Where does the string "free" occur in the entries below? Copy every line where it does.

(PROVIDED DATA)

@[simp] theorem pushSet_regs (w : List RimWrite) (s : State) : (pushSet w s).regs = s.regs := rfl
@[simp] theorem pushSet_ctrs (w : List RimWrite) (s : State) : (pushSet w s).ctrs = s.ctrs := rfl
@[simp] theorem pushSet_snap (w : List RimWrite) (s : State) : (pushSet w s).snap = s.snap := rfl
@[simp] theorem pushSet_fwRead (w : List RimWrite) (s : State) : (pushSet w s).fwRead = s.fwRead := rfl
@[simp] theorem pushSet_latch (w : List RimWrite) (s : State) : (pushSet w s).latch = s.latch := rfl
@[simp] theorem pushSet_rdData (w : List RimWrite) (s : State) : (pushSet w s).rdData = s.rdData := rfl
@[simp] theorem pushSet_glb (w : List RimWrite) (s : State) : (pushSet w s).glb = s.glb := rfl
@[simp] theorem pushSet_time (w : List RimWrite) (s : State) : (pushSet w s).time = s.time := rfl
@[simp] theorem pushSet_ptp (w : List RimWrite) (s : State) : (pushSet w s).ptp = s.ptp := rfl
@[simp] theorem pushSet_cmd (w : List RimWrite) (s : State) : (pushSet w s).cmd = s.cmd := rfl
@[simp] theorem pushSet_que (w : List RimWrite) (s : State) : (pushSet w s).que = s.que := rfl
@[simp] theorem pushSet_dma (w : List RimWrite) (s : State) : (pushSet w s).dma = s.dma := rfl
@[simp] theorem pushSet_sch (w : List RimWrite) (s : State) : (pushSet w s).sch = s.sch := rfl
@[simp] theorem pushSet_gate (w : List RimWrite) (s : State) : (pushSet w s).gate = s.gate := rfl
@[simp] theorem pushSet_port (w : List RimWrite) (s : State) : (pushSet w s).port = s.port := rfl
@[simp] theorem pushSet_strm (w : List RimWrite) (s : State) : (pushSet w s).strm = s.strm := rfl
@[simp] theorem pushSet_fld (w : List RimWrite) (s : State) : (pushSet w s).fld = s.fld := rfl
@[simp] theorem pushSet_sides (w : List RimWrite) (s : State) : (pushSet w s).sides = s.sides := rfl
@[simp] theorem pushSet_fab (w : List RimWrite) (s : State) : (pushSet w s).fab = s.fab := rfl
@[simp] theorem pushSet_recd (w : List RimWrite) (s : State) : (pushSet w s).recd = s.recd := rfl
@[simp] theorem pushSet_evt (w : List RimWrite) (s : State) : (pushSet w s).evt = s.evt := rfl
@[simp] theorem pushSet_pcie (w : List RimWrite) (s : State) : (pushSet w s).pcie = s.pcie := rfl
@[simp] theorem pushSet_ddrW (w : List RimWrite) (s : State) : (pushSet w s).ddrW = s.ddrW := rfl
@[simp] theorem pushSet_ddrB (w : List RimWrite) (s : State) : (pushSet w s).ddrB = s.ddrB := rfl
@[simp] theorem pushSet_txHeld (w : List RimWrite) (s : State) : (pushSet w s).txHeld = s.txHeld := rfl
@[simp] theorem pushSet_free (w : List RimWrite) (s : State) : (pushSet w s).free = s.free := rfl
@[simp] theorem pushSet_bus (w : List RimWrite) (s : State) : (pushSet w s).bus = s.bus := rfl

@[simp] theorem raiseS_regs (src : Nat) (s : State) : (raiseS src s).regs = s.regs := rfl
@[simp] theorem raiseS_ctrs (src : Nat) (s : State) : (raiseS src s).ctrs = s.ctrs := rfl
@[simp] theorem raiseS_snap (src : Nat) (s : State) : (raiseS src s).snap = s.snap := rfl
@[simp] theorem raiseS_fwRead (src : Nat) (s : State) : (raiseS src s).fwRead = s.fwRead := rfl
@[simp] theorem raiseS_latch (src : Nat) (s : State) : (raiseS src s).latch = s.latch := rfl
@[simp] theorem raiseS_rdData (src : Nat) (s : State) : (raiseS src s).rdData = s.rdData := rfl
@[simp] theorem raiseS_glb (src : Nat) (s : State) : (raiseS src s).glb = s.glb := rfl
@[simp] theorem raiseS_time (src : Nat) (s : State) : (raiseS src s).time = s.time := rfl
@[simp] theorem raiseS_ptp (src : Nat) (s : State) : (raiseS src s).ptp = s.ptp := rfl
@[simp] theorem raiseS_cmd (src : Nat) (s : State) : (raiseS src s).cmd = s.cmd := rfl
@[simp] theorem raiseS_que (src : Nat) (s : State) : (raiseS src s).que = s.que := rfl
@[simp] theorem raiseS_dma (src : Nat) (s : State) : (raiseS src s).dma = s.dma := rfl
@[simp] theorem raiseS_sch (src : Nat) (s : State) : (raiseS src s).sch = s.sch := rfl
@[simp] theorem raiseS_gate (src : Nat) (s : State) : (raiseS src s).gate = s.gate := rfl
@[simp] theorem raiseS_port (src : Nat) (s : State) : (raiseS src s).port = s.port := rfl
@[simp] theorem raiseS_strm (src : Nat) (s : State) : (raiseS src s).strm = s.strm := rfl
@[simp] theorem raiseS_fld (src : Nat) (s : State) : (raiseS src s).fld = s.fld := rfl
@[simp] theorem raiseS_sides (src : Nat) (s : State) : (raiseS src s).sides = s.sides := rfl
@[simp] theorem raiseS_fab (src : Nat) (s : State) : (raiseS src s).fab = s.fab := rfl
@[simp] theorem raiseS_recd (src : Nat) (s : State) : (raiseS src s).recd = s.recd := rfl
@[simp] theorem raiseS_evt (src : Nat) (s : State) : (raiseS src s).evt = s.evt := rfl
@[simp] theorem raiseS_pcie (src : Nat) (s : State) : (raiseS src s).pcie = s.pcie := rfl
@[simp] theorem raiseS_ddrW (src : Nat) (s : State) : (raiseS src s).ddrW = s.ddrW := rfl
@[simp] theorem raiseS_ddrB (src : Nat) (s : State) : (raiseS src s).ddrB = s.ddrB := rfl
@[simp] theorem raiseS_txHeld (src : Nat) (s : State) : (raiseS src s).txHeld = s.txHeld := rfl
@[simp] theorem raiseS_free (src : Nat) (s : State) : (raiseS src s).free = s.free := rfl
@[simp] theorem raiseS_bus (src : Nat) (s : State) : (raiseS src s).bus = s.bus := rfl

@[simp] theorem countS_regs (g : Reg) (is : List Nat) (lo n : Nat) (s : State) : (countS g is lo n s).regs = s.regs := rfl
@[simp] theorem countS_ctrs (g : Reg) (is : List Nat) (lo n : Nat) (s : State) : (countS g is lo n s).ctrs = s.ctrs := rfl
@[simp] theorem countS_snap (g : Reg) (is : List Nat) (lo n : Nat) (s : State) : (countS g is lo n s).snap = s.snap := rfl
@[simp] theorem countS_fwRead (g : Reg) (is : List Nat) (lo n : Nat) (s : State) : (countS g is lo n s).fwRead = s.fwRead := rfl
@[simp] theorem countS_latch (g : Reg) (is : List Nat) (lo n : Nat) (s : State) : (countS g is lo n s).latch = s.latch := rfl
@[simp] theorem countS_rdData (g : Reg) (is : List Nat) (lo n : Nat) (s : State) : (countS g is lo n s).rdData = s.rdData := rfl
@[simp] theorem countS_glb (g : Reg) (is : List Nat) (lo n : Nat) (s : State) : (countS g is lo n s).glb = s.glb := rfl
@[simp] theorem countS_time (g : Reg) (is : List Nat) (lo n : Nat) (s : State) : (countS g is lo n s).time = s.time := rfl
@[simp] theorem countS_ptp (g : Reg) (is : List Nat) (lo n : Nat) (s : State) : (countS g is lo n s).ptp = s.ptp := rfl
@[simp] theorem countS_cmd (g : Reg) (is : List Nat) (lo n : Nat) (s : State) : (countS g is lo n s).cmd = s.cmd := rfl
@[simp] theorem countS_que (g : Reg) (is : List Nat) (lo n : Nat) (s : State) : (countS g is lo n s).que = s.que := rfl
@[simp] theorem countS_dma (g : Reg) (is : List Nat) (lo n : Nat) (s : State) : (countS g is lo n s).dma = s.dma := rfl
@[simp] theorem countS_sch (g : Reg) (is : List Nat) (lo n : Nat) (s : State) : (countS g is lo n s).sch = s.sch := rfl
@[simp] theorem countS_gate (g : Reg) (is : List Nat) (lo n : Nat) (s : State) : (countS g is lo n s).gate = s.gate := rfl
@[simp] theorem countS_port (g : Reg) (is : List Nat) (lo n : Nat) (s : State) : (countS g is lo n s).port = s.port := rfl
@[simp] theorem countS_strm (g : Reg) (is : List Nat) (lo n : Nat) (s : State) : (countS g is lo n s).strm = s.strm := rfl
@[simp] theorem countS_fld (g : Reg) (is : List Nat) (lo n : Nat) (s : State) : (countS g is lo n s).fld = s.fld := rfl
@[simp] theorem countS_sides (g : Reg) (is : List Nat) (lo n : Nat) (s : State) : (countS g is lo n s).sides = s.sides := rfl
@[simp] theorem countS_fab (g : Reg) (is : List Nat) (lo n : Nat) (s : State) : (countS g is lo n s).fab = s.fab := rfl
@[simp] theorem countS_recd (g : Reg) (is : List Nat) (lo n : Nat) (s : State) : (countS g is lo n s).recd = s.recd := rfl
@[simp] theorem countS_evt (g : Reg) (is : List Nat) (lo n : Nat) (s : State) : (countS g is lo n s).evt = s.evt := rfl
@[simp] theorem countS_pcie (g : Reg) (is : List Nat) (lo n : Nat) (s : State) : (countS g is lo n s).pcie = s.pcie := rfl
@[simp] theorem countS_ddrW (g : Reg) (is : List Nat) (lo n : Nat) (s : State) : (countS g is lo n s).ddrW = s.ddrW := rfl
@[simp] theorem countS_ddrB (g : Reg) (is : List Nat) (lo n : Nat) (s : State) : (countS g is lo n s).ddrB = s.ddrB := rfl
@[simp] theorem countS_txHeld (g : Reg) (is : List Nat) (lo n : Nat) (s : State) : (countS g is lo n s).txHeld = s.txHeld := rfl
@[simp] theorem countS_free (g : Reg) (is : List Nat) (lo n : Nat) (s : State) : (countS g is lo n s).free = s.free := rfl
@[simp] theorem countS_bus (g : Reg) (is : List Nat) (lo n : Nat) (s : State) : (countS g is lo n s).bus = s.bus := rfl

@[simp] theorem portCountS_regs (p c n : Nat) (s : State) : (portCountS p c n s).regs = s.regs := rfl
@[simp] theorem portCountS_ctrs (p c n : Nat) (s : State) : (portCountS p c n s).ctrs = s.ctrs := rfl
@[simp] theorem portCountS_snap (p c n : Nat) (s : State) : (portCountS p c n s).snap = s.snap := rfl
@[simp] theorem portCountS_fwRead (p c n : Nat) (s : State) : (portCountS p c n s).fwRead = s.fwRead := rfl
@[simp] theorem portCountS_latch (p c n : Nat) (s : State) : (portCountS p c n s).latch = s.latch := rfl
@[simp] theorem portCountS_rdData (p c n : Nat) (s : State) : (portCountS p c n s).rdData = s.rdData := rfl
@[simp] theorem portCountS_glb (p c n : Nat) (s : State) : (portCountS p c n s).glb = s.glb := rfl
@[simp] theorem portCountS_time (p c n : Nat) (s : State) : (portCountS p c n s).time = s.time := rfl
@[simp] theorem portCountS_ptp (p c n : Nat) (s : State) : (portCountS p c n s).ptp = s.ptp := rfl
@[simp] theorem portCountS_cmd (p c n : Nat) (s : State) : (portCountS p c n s).cmd = s.cmd := rfl
@[simp] theorem portCountS_que (p c n : Nat) (s : State) : (portCountS p c n s).que = s.que := rfl
@[simp] theorem portCountS_dma (p c n : Nat) (s : State) : (portCountS p c n s).dma = s.dma := rfl
@[simp] theorem portCountS_sch (p c n : Nat) (s : State) : (portCountS p c n s).sch = s.sch := rfl
@[simp] theorem portCountS_gate (p c n : Nat) (s : State) : (portCountS p c n s).gate = s.gate := rfl
@[simp] theorem portCountS_port (p c n : Nat) (s : State) : (portCountS p c n s).port = s.port := rfl
@[simp] theorem portCountS_strm (p c n : Nat) (s : State) : (portCountS p c n s).strm = s.strm := rfl
@[simp] theorem portCountS_fld (p c n : Nat) (s : State) : (portCountS p c n s).fld = s.fld := rfl
@[simp] theorem portCountS_sides (p c n : Nat) (s : State) : (portCountS p c n s).sides = s.sides := rfl
@[simp] theorem portCountS_fab (p c n : Nat) (s : State) : (portCountS p c n s).fab = s.fab := rfl
@[simp] theorem portCountS_recd (p c n : Nat) (s : State) : (portCountS p c n s).recd = s.recd := rfl
@[simp] theorem portCountS_evt (p c n : Nat) (s : State) : (portCountS p c n s).evt = s.evt := rfl
@[simp] theorem portCountS_pcie (p c n : Nat) (s : State) : (portCountS p c n s).pcie = s.pcie := rfl
@[simp] theorem portCountS_ddrW (p c n : Nat) (s : State) : (portCountS p c n s).ddrW = s.ddrW := rfl
@[simp] theorem portCountS_ddrB (p c n : Nat) (s : State) : (portCountS p c n s).ddrB = s.ddrB := rfl
@[simp] theorem portCountS_txHeld (p c n : Nat) (s : State) : (portCountS p c n s).txHeld = s.txHeld := rfl
@[simp] theorem portCountS_free (p c n : Nat) (s : State) : (portCountS p c n s).free = s.free := rfl
@[simp] theorem portCountS_bus (p c n : Nat) (s : State) : (portCountS p c n s).bus = s.bus := rfl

(End PROVIDED DATA)

■ OUTPUT BELOW
@[simp] theorem pushSet_free (w : List RimWrite) (s : State) : (pushSet w s).free = s.free := rfl
@[simp] theorem raiseS_free (src : Nat) (s : State) : (raiseS src s).free = s.free := rfl
@[simp] theorem countS_free (g : Reg) (is : List Nat) (lo n : Nat) (s : State) : (countS g is lo n s).free = s.free := rfl
@[simp] theorem portCountS_free (p c n : Nat) (s : State) : (portCountS p c n s).free = s.free := rfl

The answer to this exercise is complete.